The Wall Street Journal describes importers fielding calls around the clock during the short but intense season. Boxes of mangoes sell for 50 to 60 dollars, up sharply from last year, driven by rising air freight costs and global uncertainty.

“Mango sells itself,” US importer Bhaskar Savani told the Wall Street Journal. He called Indian mangoes “the fruit of God,” dismissing other varieties as tasting like “a raw potato.” The WSJ notes that while Indian mangoes cost nearly five times more than Mexican mangoes, demand remains relentless. Pre-orders sell out before the first shipment even leaves India.

The enthusiasm now goes far beyond Indian Americans. “Our most loyal customers are Americans,” a US importer told the WSJ. Indian expatriates, surprisingly, sometimes complain about the price.

Getting the fruit to America, however, remains a logistical gamble.

Mangoes are harvested, irradiated at certified Indian facilities, loaded largely onto passenger aircraft and must reach American consumers within about a week. A missed flight, paperwork mismatch or inspection issue can destroy an entire shipment worth tens of thousands of dollars.
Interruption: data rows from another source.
-- ==== Sys2Proof/Machine/Holds.lean ====
section
/-! DEFINITION. The Evidence Hold Unit (chapter 7): taking, collecting, completing and releasing holds,
and the hold lock. -/

namespace Sys2Proof.Machine

/-- The lowest empty place of the hold table (R135). -/
def State.emptyPlace (s : State) : Option HoldId :=
  (List.finRange 16).find? fun h => (s.holds.table.get h).isNone

/-- The hold count (R135). -/
def State.holdCount (s : State) : Nat := (List.finRange 16).countP fun h => (s.holds.table.get h).isSome

/-- Stores a new hold in its place, at the back of the order of creation (R135, R139). -/
def State.addHold (s : State) (h : HoldId) (x : Hold) : State :=
  { s with holds := { s.holds with table := upd s.holds.table h (some x), order := s.holds.order ++ [h] } }

/-- The hold record that a take makes (R139). -/
def newHold (o : Origin) (c : Camera) (t : Time) (post : Nat) (x : Taken) (stale : Bool) : Hold :=
  { state := if post = 0 then .complete else .collecting
    origin := o, camera := c, event := t, post := post
    slots := [⟨x.slot, x.stamp.number, .pre, some x.stamp.captured⟩]
    short := false, staleSource := stale
    cause := if post = 0 then some .atTake else none }

/-- What a take answers (R137): the hold's id, or the reason of the refusal. -/
inductive TakeAnswer where
  | taken (h : HoldId)
  | refused (reason : Reason)
  deriving DecidableEq, Repr

/-- A refused take: a HOLD report of event REFUSED, and nothing else (R138). -/
def State.refuseTake (s : State) (o : Origin) (c : Camera) (post : Nat) (reason : Reason) : State × TakeAnswer :=
  (s.emit (.holdRefused c o post reason), .refused reason)

/-- The hold is made from the Slot Manager's answer (R139). -/
def State.makeHold (s : State) (h : HoldId) (o : Origin) (c : Camera) (post : Nat) (x : Taken) : State × TakeAnswer :=
  let hold := newHold o c s.time post x (decide (s.cadence[c].state = .stale))
  let s' := (s.addHold h hold).emit (.holdTaken h hold)
  (if post = 0 then s'.emit (.holdComplete h hold) else s', .taken h)

/-- A take (R138): the three checks in order, then the take request and the hold record. One command
is taken whole, so "not taken" finds the checks' state unchanged and gives the reason R138 names. -/
def State.take (s : State) (o : Origin) (c : Camera) (post : Nat) : State × TakeAnswer :=
  match s.emptyPlace with
  | none => s.refuseTake o c post .tableFull
  | some h =>
    if !s.cameras[c].enable || s.rings[c].ready.isEmpty then s.refuseTake o c post .noFrame
    else if s.freeCount = 0 then s.refuseTake o c post .noSlot
    else
      match s.takeRequest c h with
      | some (x, s') => s'.makeHold h o c post x
      | none => s.refuseTake o c post (if s.rings[c].ready.isEmpty then .noFrame else .noSlot)

/-- The oldest COLLECTING hold of a camera, by the order of creation (R141). -/
def State.collectingHold (s : State) (c : Camera) : Option (HoldId × Hold) :=
  s.holds.order.findSome? fun h =>
    match s.holds.table.get h with
    | some x => if x.state = .collecting ∧ x.camera = c then some (h, x) else none
    | none => none

/-- A hold that becomes COMPLETE with the given cause and SHORT flag (R141, R142). -/
def Hold.completed (x : Hold) (cause : HoldCause) (short : Bool) : Hold :=
  { x with state := .complete, cause := some cause, short := short }

/-- The hold becomes COMPLETE and its COMPLETE report is emitted. -/
def State.completeHold (s : State) (h : HoldId) (x : Hold) (cause : HoldCause) (short : Bool) : State :=
  (s.setHold h (some (x.completed cause short))).emit (.holdComplete h (x.completed cause short))

/-- The number of POST entries of a hold (R134). -/
def Hold.postCount (x : Hold) : Nat := x.slots.countP fun e => decide (e.role = .post)

/-- A frame joins a hold as a POST entry (R141). -/
def Hold.withPost (x : Hold) (t : Taken) : Hold :=
  { x with slots := x.slots ++ [⟨t.slot, t.stamp.number, .post, none⟩] }

/-- Step 3 of an acceptance: the frame just accepted, in slot `i`, is offered to the oldest COLLECTING
hold of the camera (R141, R142). -/
def State.offerFrame (s : State) (c : Camera) (i : Nat) : State :=
  match s.collectingHold c with
  | none => s
  | some (h, x) =>
    match s.transfer c h i with
    | none => s.completeHold h x .noSlot true
    | some (t, s') =>
      let x' := x.withPost t
      if x'.postCount = x.post then s'.completeHold h x' .count false else s'.setHold h (some x')

/-- The camera has been disabled, or the part restarts: every COLLECTING hold that `which` names
completes SHORT, in the order of creation (R142, R151). -/
def State.completeShort (s : State) (which : Hold → Bool) (cause : HoldCause) : State :=
  s.holds.order.foldl
    (fun s h =>
      match s.holds.table.get h with
      | some x => if x.state = .collecting ∧ which x then s.completeHold h x cause true else s
      | none => s)
    s

/-- A hold id byte as a present hold, if it names one (R144). -/
def State.presentHold (s : State) (id : Byte) : Option (HoldId × Hold) :=
  if h : id.toNat < 16 then
    match s.holds.table.get ⟨id.toNat, h⟩ with
    | some x => some (⟨id.toNat, h⟩, x)
    | none => none
  else none

/-- A release (R144) of present hold `h` with the lock clear. -/
def State.releaseHold (s : State) (h : HoldId) (x : Hold) : State :=
  let freed := s.heldCount h false
  let retiring := s.heldCount h true
  let s' := s.releaseSlots h
  { s' with holds := { s'.holds with
      table := upd s'.holds.table h none, order := s'.holds.order.filter fun y => decide (y ≠ h) } }.emit
    (.holdReleased h x freed retiring)

end Sys2Proof.Machine
end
In south India, it seems there is only one irradiation centre, creating a seasonal bottleneck. Cargo space competes with pharmaceuticals and electronics. The Wall Street Journal reports that geopolitical tensions and rising oil prices have already delayed shipments this year.

Yet none of this has dampened demand.

Some companies are even offering mango season passes, delivering weekly boxes to American homes for close to 1,000 dollars for the season.

It is a remarkable journey for a fruit once banned from the US entirely.

Two decades ago, approval for irradiation required political backing at the highest level. In 2006, then US President George W Bush and Indian Prime Minister Manmohan Singh agreed to lift the ban. Bush reportedly tasted a mango during his visit to India and exclaimed, “This is a hell of a fruit.” Nearly twenty years later, mangoes have become a recurring cameo in US-India ties.

Back inside the Department of Atomic Energy facility, the process is quiet, methodical and invisible to the end consumer.

This is atomic energy in the service of society.

Nuclear science that extends shelf life. Protects crops. Earns foreign exchange. And feeds an unexpected American craving.

As the Wall Street Journal captured so vividly, Americans may be going a little crazy over Indian mangoes. What they are really tasting is a success story of Indian atomic science working silently, precisely and effectively.